* _What you are asked to do_
Return, exactly and in full, the lines of the records below starting at the one with "(fOp f.bytes = 0x81 → fArg f.bytes 0 ≠" and ending at the one with "s u b f 1 [] [])) ∧", and no other lines.

[Records drawn from a dataset]
****************
/-- The commands that run a mailbox's oldest request of one opcode (Table 13.6), where it takes no data: a request that fails a check common
to every opcode gives that result (R305); IDENTIFY, GET_LOG, GET_CONFIG, HEALTH and EVREC_PERSIST reply with what they report, an unknown log
page with result 1, and EVREC_PERSIST waits while a clear of the log runs. -/
def Obligations.QueriesReply : Prop :=
  ∀ (s : State) (b : Box) (f : Frame),
    (∀ e c, nextReq s b = some f → reqError s b f = some e →
      (c = .identify b ∧ fOp f.bytes = 0x80 ∨ c = .getLog b ∧ fOp f.bytes = 0x81 ∨ c = .getConfig b ∧ fOp f.bytes = 0x83 ∨
        c = .health b ∧ fOp f.bytes = 0x89 ∨ c = .evrecPersist b ∧ fOp f.bytes = 0x8D ∨
        c = .mbxInvalidOpcode b ∧ knownOp (fOp f.bytes) = false ∧ e = 0xF0) →
      ∃ u, exec c s = .next u ∧ Only [.mbxs] s u ∧ Replies s u b f e [] []) ∧
    (AtRequest s b f →
      (fOp f.bytes = 0x80 → ∃ u, exec (.identify b) s = .next u ∧ Only [.mbxs] s u ∧
        Replies s u b f 0 [] (if fArg f.bytes 0 = 0 then identifyDevice s else if fArg f.bytes 0 = 1 then identifyTenant s (reqTenant b f)
          else identifyQual s)) ∧
      (fOp f.bytes = 0x81 → fArg f.bytes 0 ≠ 0x11 →
        (∀ d, logPage s (fArg f.bytes 0) (reqTenant b f) (fArg f.bytes 1) = some d →
          ∃ u, exec (.getLog b) s = .next u ∧ Only [.mbxs] s u ∧ Replies s u b f 0 [d.length] d) ∧
        (logPage s (fArg f.bytes 0) (reqTenant b f) (fArg f.bytes 1) = none →
          ∃ u, exec (.getLog b) s = .next u ∧ Only [.mbxs] s u ∧ Replies s u b f 1 [] [])) ∧
      (fOp f.bytes = 0x81 → fArg f.bytes 0 = 0x11 → ∀ x l, eventPage s.evr (fArg f.bytes 1 == 1) (fArg f.bytes 2) (room f / 32) = x :: l →
        ∃ u y, exec (.getLog b) s = .next u ∧ Only [.mbxs] s u ∧ (x :: l).getLast? = some y ∧
          Replies s u b f 0 [((x :: l).flatMap fun r => recBytes r.2).length, x.1, (y.1 + 1) % p32] ((x :: l).flatMap fun r => recBytes r.2)) ∧
      (fOp f.bytes = 0x83 → fTarget f.bytes ≠ 0xFFFFFFFF →
        ∃ u, exec (.getConfig b) s = .next u ∧ Only [.mbxs] s u ∧ Replies s u b f 0 []
          (imageOf (fieldBytes 1 (fTarget f.bytes) ++ tenIds.flatMap fun i => fieldBytes i (tenGet s (fTarget f.bytes) i)))) ∧
      (fOp f.bytes = 0x83 → fTarget f.bytes = 0xFFFFFFFF →
        ∃ u, exec (.getConfig b) s = .next u ∧ Only [.mbxs] s u ∧ Replies s u b f 0 []
          (imageOf (devIds.flatMap fun i => fieldBytes i (devGet s i)))) ∧
      (fOp f.bytes = 0x89 → ∃ u, exec (.health b) s = .next u ∧ Only [.mbxs] s u ∧ Replies s u b f 0
        [hltSummary s, spareMin s, wearWord s false, wearWord s true, thmTmax s, dirtyMib s, idtStatus s, plpStat s] []) ∧
      (fOp f.bytes = 0x8D → logClearing s.evr = true → exec (.evrecPersist b) s = .next s) ∧
      (fOp f.bytes = 0x8D → logClearing s.evr = false → s.hlt.known = true → 0 < s.evr.waiting.length → s.evr.waiting.length ≤ 8192 →
        ∃ u n x, exec (.evrecPersist b) s = .next u ∧ Only [.mbxs, .evr] s u ∧ u.evr.waiting = [] ∧ u.evr.log.getLast? = some (n, x) ∧
          s.evr.waiting.getLast? = some x ∧ Replies s u b f 0 [x.num % 65536, x.time % p32] []))
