-- ==== Sys2Proof/Laws/Fuse.lean ====
section
/-! SUPPORT. The fuses through every operation of the model: one lemma for each operation, that it leaves the fuses (R349, R356) as they were. Only FUSE_UPDATE is missing here: it is the one command that writes them. -/

namespace Sys2Proof.Machine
****************
* _Expected output_
      (fOp f.bytes = 0x81 → fArg f.bytes 0 ≠ 0x11 →
        (∀ d, logPage s (fArg f.bytes 0) (reqTenant b f) (fArg f.bytes 1) = some d →
          ∃ u, exec (.getLog b) s = .next u ∧ Only [.mbxs] s u ∧ Replies s u b f 0 [d.length] d) ∧
        (logPage s (fArg f.bytes 0) (reqTenant b f) (fArg f.bytes 1) = none →
          ∃ u, exec (.getLog b) s = .next u ∧ Only [.mbxs] s u ∧ Replies s u b f 1 [] [])) ∧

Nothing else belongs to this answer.